=== Problem details ===
Should a line in the entries below contain "some", return that line.

**** Data under study ****

-- ==== Sys2Proof/Laws/PerInstr.lean ====
section
/-! SUPPORT. For every constructor of `Instr`: the decoder reads back the fields the encoder writes. -/

namespace Sys2Proof.Laws

/-- The fields of a well-formed instruction decode to that instruction, and a 16-bit form has no [15:14] of 3 (R201);
what has no fields is a happening. -/
def Words.Statement (i : Instr) : Prop :=
  i.wf = true → match i.fields with
    | some (.w32 f) => decodeW32 f = .ok i
    | some (.w16 f) => f.fmt ≠ 3 ∧ decodeW16 f = .ok i
    | none => i.isHappening = true

/-! ## Sequencing, registers, codes -/

theorem bindEq {ε α β : Type} {x : Except ε α} {a : α} {f : α → Except ε β} {r : Except ε β} (h : x = .ok a)
    (h2 : f a = r) : (x >>= f) = r := by subst h; exact h2

theorem guardOf_onSet : ∀ p : PReg, guardOf (widen p) = .onSet p := by decide
theorem guardOf_onClear : ∀ p : PReg, guardOf (raise p) = .onClear p := by decide

theorem guardR_enc (g : Guard) (maj : Fin 64) (d a b : Fin 32) (fn : Fin 8) :
    (encR g maj d a b fn).guardR = .ok g := by
  cases g with
  | always => rfl
  | onSet p => exact congrArg Except.ok (guardOf_onSet p)
  | onClear p => exact congrArg Except.ok (guardOf_onClear p)

theorem narrow4 : ∀ p : Fin 4, narrow 4 (widen p) = .ok p := by decide
theorem narrow5 : ∀ p : Fin 5, narrow 5 (widen p) = .ok p := by decide
theorem narrow8 : ∀ p : Fin 8, narrow 8 (widen p) = .ok p := by decide
theorem narrow16 : ∀ p : Fin 16, narrow 16 (widen p) = .ok p := by decide
theorem mode_enc (m : FcvtMode) : decMode (encMode m) = .ok m := by cases m <;> rfl
theorem scope_enc (m : Scope) : decScope (encScope m) = .ok m := by cases m <;> rfl
theorem fmt_enc (m : MmaFmt) : decFmt (encFmt m) = .ok m := by cases m <;> rfl
theorem icond (c : ICond) : decICond (encICond c) = c := by cases c <;> rfl
theorem fcond (c : FCond) : decFCond (encFCond c) = c := by cases c <;> rfl
theorem special_enc (r : SpecialReg) : decSpecial r.num = .ok r := by cases r <;> rfl
theorem special_lt (r : SpecialReg) : r.num < 262144 := by cases r <;> decide
theorem needLe {c : Bool} (h : c = true) : need c = .ok () := by subst h; rfl

/-! ## Immediates -/

theorem wrap_lt (n : Nat) (v : Int) : wrap n v < 2 ^ n := by
  have hp : (0 : Int) < 2 ^ n := by positivity
  have h1 := Int.emod_nonneg v (ne_of_gt hp)
  have h2 := Int.emod_lt_of_pos v hp
  have h3 : ((2 ^ n : Nat) : Int) = 2 ^ n := by norm_cast
  unfold wrap
  omega

theorem sx_wrap (k : Nat) (v : Int) (h : okSigned (k + 1) v = true) : sx (k + 1) (wrap (k + 1) v) = v := by
  simp only [okSigned, Bool.and_eq_true, decide_eq_true_eq, Nat.add_sub_cancel] at h
  have hp : (0 : Int) < 2 ^ k := by positivity
  have hs : (2 : Int) ^ (k + 1) = 2 * 2 ^ k := by ring
  have h3 : ((2 ^ k : Nat) : Int) = 2 ^ k := by norm_cast
  unfold sx wrap
  rw [hs, Nat.add_sub_cancel]
  generalize (2 : Int) ^ k = m at *
  generalize (2 : Nat) ^ k = mm at *
  rcases Int.lt_or_le v 0 with hv | hv
  · have he : v % (2 * m) = v + 2 * m := by
      rw [← Int.add_emod_right, Int.emod_eq_of_lt (by omega) (by omega)]
    rw [he]
    split <;> omega
  · rw [Int.emod_eq_of_lt hv (by omega)]
    split <;> omega

theorem sx_of {n m : Nat} {v : Int} (hn : 0 < n) (h : okSigned n v = true) (hm : m = wrap n v) : sx n m = v := by
  obtain ⟨k, rfl⟩ : ∃ k, n = k + 1 := ⟨n - 1, by omega⟩
  subst hm
  exact sx_wrap k v h

/-- The fields of a guard and of an immediate, read together. -/
theorem okGV {G V : Type} (f : G → V → Instr) {g g' : G} {v v' : V} (hg : g = g') (hv : v = v') :
    (Except.ok (f g v) : Except DecodeError Instr) = .ok (f g' v') := by subst hg hv; rfl
theorem okPV {P V : Type} (f : P → V → Instr) {p p' : P} {v v' : V} (hp : p = p') (hv : v = v') :
    (Except.ok (f p v) : Except DecodeError Instr) = .ok (f p' v') := by subst hp hv; rfl
theorem okGPV {G P V : Type} (f : G → P → V → Instr) {g g' : G} {p p' : P} {v v' : V} (hg : g = g') (hp : p = p')
    (hv : v = v') : (Except.ok (f g p v) : Except DecodeError Instr) = .ok (f g' p' v') := by subst hg hp hv; rfl

theorem imm13A {maj : Fin 64} {d a : Fin 32} (imm : Int) (h : okSigned 13 imm = true) :
    (encI .always maj d a imm).imm13 = imm := by
  have hl := wrap_lt 13 imm
  exact sx_of (by decide) h (by simp [encI, Guard.isGuarded, lowN]; omega)
theorem imm13G {x : Fin 32} {maj : Fin 64} {d a : Fin 32} (imm : Int) (h : okSigned 8 imm = true) :
    W32.imm13 ⟨true, x, maj, d, a, lowN 32 (wrap 8 imm / 8), lowN 8 (wrap 8 imm)⟩ = imm := by
  have hl := wrap_lt 8 imm
  exact sx_of (by decide) h (by simp only [lowN]; omega)
theorem imm10A {maj : Fin 64} {d a : Fin 32} {fn : Fin 8} (imm : Int) (h : okSigned 10 imm = true) :
    (encIC .always maj d a imm fn).imm10 = imm := by
  have hl := wrap_lt 10 imm
  exact sx_of (n := 10) (by decide) h (by simp [W32.uimm10, encIC, Guard.isGuarded, lowN]; omega)
theorem imm10G {x : Fin 32} {maj : Fin 64} {d a : Fin 32} {fn : Fin 8} (imm : Int) (h : okSigned 5 imm = true) :
    W32.imm10 ⟨true, x, maj, d, a, lowN 32 (wrap 5 imm), fn⟩ = imm := by
  have hl := wrap_lt 5 imm
  exact sx_of (n := 5) (by decide) h (by simp only [W32.uimm10, lowN]; simp; omega)
theorem wrap_nat (n v : Nat) (h : v < 2 ^ n) : wrap n v = v := by
  have h2 : ((v % 2 ^ n : Nat) : Int) = (v : Int) % 2 ^ n := by push_cast; rfl
  unfold wrap
  rw [← h2, Nat.mod_eq_of_lt h]
  rfl
theorem natA {maj : Fin 64} {d a : Fin 32} {fn : Fin 8} (v : Nat) (h : decide (v < 64) = true) :
    (encIC .always maj d a v fn).uimm10 = v := by
  have h := of_decide_eq_true h
  simp only [W32.uimm10, encIC, Guard.isGuarded, lowN, wrap_nat 10 v (by omega)]
  simp
  omega
theorem natG {x : Fin 32} {maj : Fin 64} {d a : Fin 32} {fn : Fin 8} (v : Nat) (h : decide (v < 32) = true) :
    W32.uimm10 ⟨true, x, maj, d, a, lowN 32 (wrap 5 (v : Int)), fn⟩ = v := by
  have h := of_decide_eq_true h
  simp only [W32.uimm10, lowN, wrap_nat 5 v (by omega)]
  simp
  omega
theorem needLt {maj : Fin 64} {d a : Fin 32} {fn : Fin 8} (v : Nat) (h : decide (v < 64) = true) :
    need (decide ((encIC .always maj d a v fn).uimm10 < 64)) = .ok () := by rw [natA v h]; exact needLe h
theorem needLtG {x : Fin 32} {maj : Fin 64} {d a : Fin 32} {fn : Fin 8} (v : Nat) (h : decide (v < 32) = true) :
    need (decide (W32.uimm10 ⟨true, x, maj, d, a, lowN 32 (wrap 5 (v : Int)), fn⟩ < 32)) = .ok () := by
  rw [natG v h]; exact needLe h

theorem policy_of (f : W32) (pol : Policy) (h : f.b.val / 8 = encPolicy pol) : f.policy = pol := by
  unfold W32.policy; rw [h]; cases pol <;> rfl
theorem polA {maj : Fin 64} {d a : Fin 32} {fn : Fin 8} (pol : Policy) (off : Int) :
    (encMP .always maj d a pol off fn).policy = pol := by
  apply policy_of
  have := wrap_lt 8 off
  cases pol <;> simp [encMP, Guard.isGuarded, lowN, encPolicy] <;> omega
theorem polG {x : Fin 32} {maj : Fin 64} {d a : Fin 32} {fn : Fin 8} (pol : Policy) (off : Int) :
    W32.policy ⟨true, x, maj, d, a, lowN 32 (encPolicy pol * 8 + wrap 3 off), fn⟩ = pol := by
  apply policy_of
  have := wrap_lt 3 off
  cases pol <;> simp [lowN, encPolicy] <;> omega
theorem off8A {maj : Fin 64} {d a : Fin 32} {fn : Fin 8} (pol : Policy) (off : Int) (h : okSigned 8 off = true) :
    (encMP .always maj d a pol off fn).off8 = off := by
  have := wrap_lt 8 off
  exact sx_of (by decide) h (by cases pol <;> simp [encMP, Guard.isGuarded, lowN, encPolicy] <;> omega)
theorem off8G {x : Fin 32} {maj : Fin 64} {d a : Fin 32} {fn : Fin 8} (pol : Policy) (off : Int)
    (h : okSigned 3 off = true) :
    W32.off8 ⟨true, x, maj, d, a, lowN 32 (encPolicy pol * 8 + wrap 3 off), fn⟩ = off := by
  have := wrap_lt 3 off
  exact sx_of (by decide) h (by cases pol <;> simp [lowN, encPolicy] <;> omega)
theorem imm18_enc {maj : Fin 64} {d : Fin 32} (v : Nat) (h : v < 262144) : (encL maj d v).imm18 = v := by
  simp only [W32.imm18, encL, lowN]; omega
theorem imm6 (imm : Int) (h : okSigned 6 imm = true) : sx 6 (lowN 64 (wrap 6 imm)).val = imm := by
  have := wrap_lt 6 imm
  exact sx_of (by decide) h (by simp only [lowN]; omega)
theorem nat6 (v : Nat) (h : decide (v < 64) = true) : (lowN 64 v).val = v :=
  Nat.mod_eq_of_lt (of_decide_eq_true h)
theorem even : ∀ a : Reg, need (decide ((double a).val % 2 = 0)) = .ok () := by decide
theorem half : ∀ a : Reg, lowN 32 ((double a).val / 2) = a := by decide

theorem fmt0 : (0 : Fin 4) ≠ 3 := by decide
theorem fmt1 : (1 : Fin 4) ≠ 3 := by decide
theorem fmt2 : (2 : Fin 4) ≠ 3 := by decide

/-! ## Forms of their own -/

theorem words_ldi (d : Reg) (imm : Int) (h : okSigned 18 imm = true) :
    decodeW32 (encL 13 d (wrap 18 imm)) = .ok (.ldi d imm) := by
  have hl := wrap_lt 18 imm
  exact congrArg (fun v => Except.ok (Instr.ldi d v))
    (sx_of (by decide) h (imm18_enc (maj := 13) (d := d) _ (by omega)))
theorem words_prep (n : Fin 8) (imm : Int) (h : okSigned 18 imm = true) :
    decodeW32 (encL 24 (widen n) (wrap 18 imm)) = .ok (.prep n imm) := by
  have hl := wrap_lt 18 imm
  exact bindEq rfl (bindEq (narrow8 n) (congrArg (fun v => Except.ok (Instr.prep n v))
    (sx_of (by decide) h (imm18_enc (maj := 24) (d := widen n) _ (by omega)))))
theorem words_seth (d : Reg) (v : BitVec 16) (pos : Fin 4) :
    decodeW32 (encL 14 d (pos.val * 65536 + v.toNat)) = .ok (.seth d v pos) := by
  have hl := v.isLt
  have he : (encL 14 d (pos.val * 65536 + v.toNat)).imm18 = pos.val * 65536 + v.toNat := imm18_enc _ (by omega)
  exact okPV (fun v p => Instr.seth d v p)
    (by rw [he]; apply BitVec.eq_of_toNat_eq; simp [BitVec.toNat_ofNat]; omega)
    (by rw [he]; apply Fin.ext; simp [lowN]; omega)
theorem words_mfs (d : Reg) (r : SpecialReg) : decodeW32 (encL 28 d r.num) = .ok (.mfs d r) :=
  bindEq rfl (bindEq ((congrArg decSpecial (imm18_enc (maj := 28) (d := d) _ (special_lt r))).trans (special_enc r)) rfl)
theorem words_mts (r : SpecialReg) (d : Reg) : decodeW32 (encL 29 d r.num) = .ok (.mts r d) :=
  bindEq rfl (bindEq ((congrArg decSpecial (imm18_enc (maj := 29) (d := d) _ (special_lt r))).trans (special_enc r)) rfl)
theorem low8 : ∀ c : Fin 8, low 8 (widen c) = c ∧ need (decide ((widen c).val < 8)) = .ok () := by decide
theorem words_mma (c : Fin 8) (n : Fin 4) (a b : Reg) (fmt : MmaFmt) :
    decodeW32 ⟨false, widen c, 23, widen n, a, b, encFmt fmt⟩ = .ok (.mma c n a b fmt) :=
  bindEq (fmt_enc fmt) (bindEq rfl (bindEq (low8 c).2 (bindEq (narrow4 n)
    (congrArg (fun c => Except.ok (Instr.mma c n a b fmt)) (low8 c).1))))
theorem words_cmpi (g : Guard) (d : PReg) (a : Reg) (imm : Int) (cc : ICond) (h : okImm g 5 10 imm = true) :
    decodeW32 (encIC g 15 (widen d) a imm (encICond cc)) = .ok (.cmpi g d a imm cc) := by
  cases g with
  | always => exact bindEq (narrow16 d) (okPV (fun v c => Instr.cmpi .always d a v c) (imm10A imm h) (icond cc))
  | onSet p =>
    exact bindEq (narrow16 d)
      (okGPV (fun g v c => Instr.cmpi g d a v c) (guardOf_onSet p) (imm10G imm h) (icond cc))
  | onClear p =>
    exact bindEq (narrow16 d)
      (okGPV (fun g v c => Instr.cmpi g d a v c) (guardOf_onClear p) (imm10G imm h) (icond cc))
theorem low_widen : ∀ p : PReg, low 16 (widen p) = p ∧ (widen p).val < 16 := by decide
theorem low_raise : ∀ p : PReg, low 16 (raise p) = p ∧ ¬(raise p).val < 16 := by decide
theorem words_vcmp (g : Guard) (p : PReg) (a b : Reg) (cc : ICond) :
    decodeW32 (encR g 57 (widen p) a b (encICond cc)) = .ok (.vcmp g p a b cc) :=
  bindEq (guardR_enc g _ _ _ _ _) (congrArg Except.ok ((if_pos (low_widen p).2).trans
    (by rw [show (encR g 57 (widen p) a b (encICond cc)).d = widen p from rfl, (low_widen p).1,
      show (encR g 57 (widen p) a b (encICond cc)).fn = encICond cc from rfl, icond]; rfl)))
theorem words_vcmpF (g : Guard) (p : PReg) (a b : Reg) (cc : FCond) :
    decodeW32 (encR g 57 (raise p) a b (encFCond cc)) = .ok (.vcmpF g p a b cc) :=
  bindEq (guardR_enc g _ _ _ _ _) (congrArg Except.ok ((if_neg (low_raise p).2).trans
    (by rw [show (encR g 57 (raise p) a b (encFCond cc)).d = raise p from rfl, (low_raise p).1,
      show (encR g 57 (raise p) a b (encFCond cc)).fn = encFCond cc from rfl, fcond]; rfl)))
theorem bn_enc : ∀ (n : Fin 8) (s : Bool) (p : PReg), (encB 1 n s p).bn = n ∧ (encB 1 n s p).sense = s ∧
    (encB 1 n s p).pn = p ∧ (encB 1 n s p).lo.val % 8 = 0 := by decide
theorem words_go : ∀ n : Fin 8, decodeW16 (encB 0 n false 0) = .ok (.go n) := by decide
theorem words_call : ∀ n : Fin 8, decodeW16 (encB 2 n false 0) = .ok (.call n) := by decide
theorem words_goGuarded (n : Fin 8) (s : Bool) (p : PReg) : decodeW16 (encB 1 n s p) = .ok (.goGuarded n s p) :=
  have ⟨h1, h2, h3, h4⟩ := bn_enc n s p
  bindEq (needLe (decide_eq_true h4)) (okGPV (fun n s p => Instr.goGuarded n s p) h1 h2 h3)
theorem words_callGuarded (n : Fin 8) (s : Bool) (p : PReg) : decodeW16 (encB 3 n s p) = .ok (.callGuarded n s p) :=
  have ⟨h1, h2, h3, h4⟩ := bn_enc n s p
  bindEq (needLe (decide_eq_true h4)) (okGPV (fun n s p => Instr.callGuarded n s p) h1 h2 h3)
theorem words_movC : ∀ d a : Reg, (!(d == 0 && a == 0)) = true →
    decodeW16 ⟨0, 0, d, double a⟩ = .ok (.movC d a) := by
  intro d a h
  refine bindEq (even a) ?_
  have hz : ¬(d = 0 ∧ double a = 0) := by
    have : ∀ a : Reg, double a = 0 → a = 0 := by decide
    rintro ⟨rfl, h2⟩
    have := this a h2
    subst this
    exact absurd h (by decide)
  exact (if_neg hz).trans (congrArg (fun v => Except.ok (Instr.movC d v)) (half a))

end Sys2Proof.Laws

/-! ## One lemma a constructor -/

namespace Sys2Proof.Laws.Words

****

=== Reply ===
    | some (.w32 f) => decodeW32 f = .ok i
    | some (.w16 f) => f.fmt ≠ 3 ∧ decodeW16 f = .ok i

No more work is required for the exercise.